Эли Берте - Шофферы или Оржерская шайка
– Ну уж, делать нечего, – сказал он с прискорбием, обращаясь к своему благодетелю. – Будь по-вашему, поедемте…
С трудом он влез на седло; короб кое-как привязали сзади; молодой господин взял лошадь под уздцы, во избежание какого-нибудь толчка, и таким образом путешественники отправились в дорогу.

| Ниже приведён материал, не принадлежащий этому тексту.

/-! ### Queues and windows -/

/-- R199: QPUSH_GRANT: the first parked pusher of a queue receives a slot. -/
def execQpushGrant (queue : Nat) (s : State) : Outcome State Fault Refusal :=
  .next <| match (SMap.get ({} : Queue) s.queues queue).pushers with
    | [] => s
    | (uid, op) :: rest =>
      let ends (s : State) (v : List Word) : State :=
        let s : State := { s with queues := s.queues.put queue { pushers := rest } }
        let s := s.setLane op 0 v
        match s.ops.look op with
        | some o => (s.deliver o).modUid uid fun x => if x.park = .qpush op queue then x.unpark else x
        | none => s
      if s.anyBad (s.queuePas queue) then ends s []
      else match s.ops.look op with
        | none => { s with queues := s.queues.put queue { pushers := rest } }
        | some o =>
          if s.anyPoison (s.queuePas queue) then (s.eraseOp op).stopCtx o.core o.ctx 0xE3
          else match (s.roundQueue queue).pushSlot queue ((s.getUid uid).elim 0 Group.ident) with
            | none => s
            | some (va, s) => ends s [BitVec.ofNat 32 va, BitVec.ofNat 32 (va / 2 ^ 32)]

/-- R202: PUBLISH_ACCEPT. R439: a PUBLISH of a window that is registered no longer takes 0x8C. -/
def execPublishAccept (core grp slot : Nat) (s : State) : Outcome State Fault Refusal :=
  .next <| match s.iss core grp slot with
    | none => s
    | some I => match I.sp.wait with
      | .publish w =>
        if s.ops.any fun p => decide (p.2.uid = I.gr.uid)
            && p.2.lanes.any fun l => l.val.isNone && (match l.space with | .window _ => true | _ => false) then s
        else
          let x := SMap.get ({} : Window) s.windows w
          if !x.en then I.trap (s.setGrp core grp (I.gr.hold I.k .none false)) 0x8C
          else
          let s : State := { s with windows := s.windows.put w { x with staged := [], drains := x.drains ++ [x.staged] } }
          s.setGrp core grp (I.gr.wake fun y => decide (y = I.sp))
      | _ => s

/-- R330: the requests by which a drain set goes to host memory: ItoMWr for a sector staged whole, RdOwn and DirtyEvict for another. -/
def drainReqs (d : List (Nat × Byte)) : List (HostReq × Nat) :=
  ((d.map fun p => p.1 / 64).eraseDups).flatMap fun x =>
    if (((d.filter fun p => p.1 / 64 = x).map Prod.fst).eraseDups).length = 64 then [(.itoMWr, x)] else [(.rdOwn, x), (.dirtyEvict, x)]

/-- R202, R330: PUBLISH_COUNTER_WRITE: the oldest drain's writes become visible in host memory, then the counter, by RdOwn, add and DirtyEvict. -/
def execPublishCounterWrite (window : Nat) (s : State) : Outcome State Fault Refusal :=
  .next <|
    let x := SMap.get ({} : Window) s.windows window
    match x.drains with
    | [] => s
    | d :: rest =>
      let s := s.hwWrite d
      let at_ := hostBase + x.ctr.toNat
      let s := (s.hwWriteN at_ 8 ((s.rdM at_ 8 + 1) % 2 ^ 64)).askHost (drainReqs d ++ [(.rdOwn, at_ / 64), (.dirtyEvict, at_ / 64)])
      { s with windows := s.windows.put window { x with drains := rest } }

end Sys2Proof.Machine
end

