/-- R345: WAY_CLEAN_COMPLETE: every sector of the way has its tokens returned; a line that still has a miss keeps it waiting. -/
def execWayCleanComplete (die way : Nat) (s : State) : Outcome State Fault Refusal :=
  .next <|
    let k := s.die die
    let mine := k.lines.filter fun p => decide (p.2.way = way)
    if !(k.cleaning.any fun c => c.1 = way) then s
    else
      let s := mine.foldl (fun s p => s.roundLine die p.1) s
      if mine.any fun p => s.lineHeld die p.1 then s
      else
        let s := mine.foldl (fun s p => s.evictLine die p.1) s
        s.setDie die { s.die die with cleaning := (s.die die).cleaning.filter fun c => decide (c.1 ≠ way) }

/-- The tokens that a die holds in a slice. -/
def State.sliceTokens (s : State) (die slice : Nat) : Bool :=
  s.toks.any fun p => decide (p.1 % 64 = die ∧ sliceOf (p.1 / 64) = slice ∧ p.2.tokens ≠ 0)

/-- R324: SLICE_POWER_GATE. -/
def execSlicePowerGate (die slice : Nat) (s : State) : Outcome State Fault Refusal :=
  .next <|
    let k := s.die die
    if s.sliceTokens die slice || k.gated.contains slice
        || k.served.any (fun p => decide (sliceOf p.1 = slice ∧ s.now < p.2 + 2600))
        || s.misses.any (fun p => decide (p.2.holder = die ∧ sliceOf p.2.sector = slice))
        || k.pw.any (fun w => decide (sliceOf w.sector = slice)) then s
    else s.setDie die { k with gated := k.gated ++ [slice] }

/-- R324: SLICE_WAKE: a miss of its own die wakes the slice. -/
def execSliceWake (die slice : Nat) (s : State) : Outcome State Fault Refusal :=
  .next <|
    let k := s.die die
    if s.misses.any fun p => decide (p.2.holder = die ∧ sliceOf p.2.sector = slice) then
      s.setDie die { k with gated := k.gated.filter fun x => decide (x ≠ slice) }
    else s

end Sys2Proof.Machine
end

Оба молчали сначала. Дорога по-прежнему была безлюдна: два или три пешехода едва виднелись вдали по всему протяжению пыльного шоссе, по сторонам которого посажены были тополя в два ряда.
Разносчик ожил от мерно-спокойного шага лошади и стал как-то странно поглядывать на своего вожатого; вдруг мрачная улыбка отразилась на его устах, как бы в ответ на заднюю мысль, которая только что промелькнула у него в голове.
Молодой человек и не заметил ее, он был при своих мыслях и, по всей вероятности, углубился в раздумье. Вдруг как, бы очнувшись, он обратился к разносчику и рассеянно спросил его:
– А как вас зовут, гражданин?
Тот не торопился отвечать на прямые вопросы.
– А вы как судья спрашиваете меня об этом? – ответил он ему лукаво.
– В настоящую минуту я не судья, а если бы и был облечен в знак этой должности, то неужели же вы решились бы скрыть от меня что-нибудь?
– Да и скрывать-то мне нечего, – возразил торговец. -Стоит взглянуть на меня, так всякий догадается, что я не кто иной, как мелкий странствующий торгаш. Зовут меня Франциско, в чем удостовериться можно из моего паспорта.
На эти слова молодой господин улыбнулся и возразил:
– О да, я знаю, что у вас их и не один.
Разносчик вздрогнул и ухватился сильнее за свою палку.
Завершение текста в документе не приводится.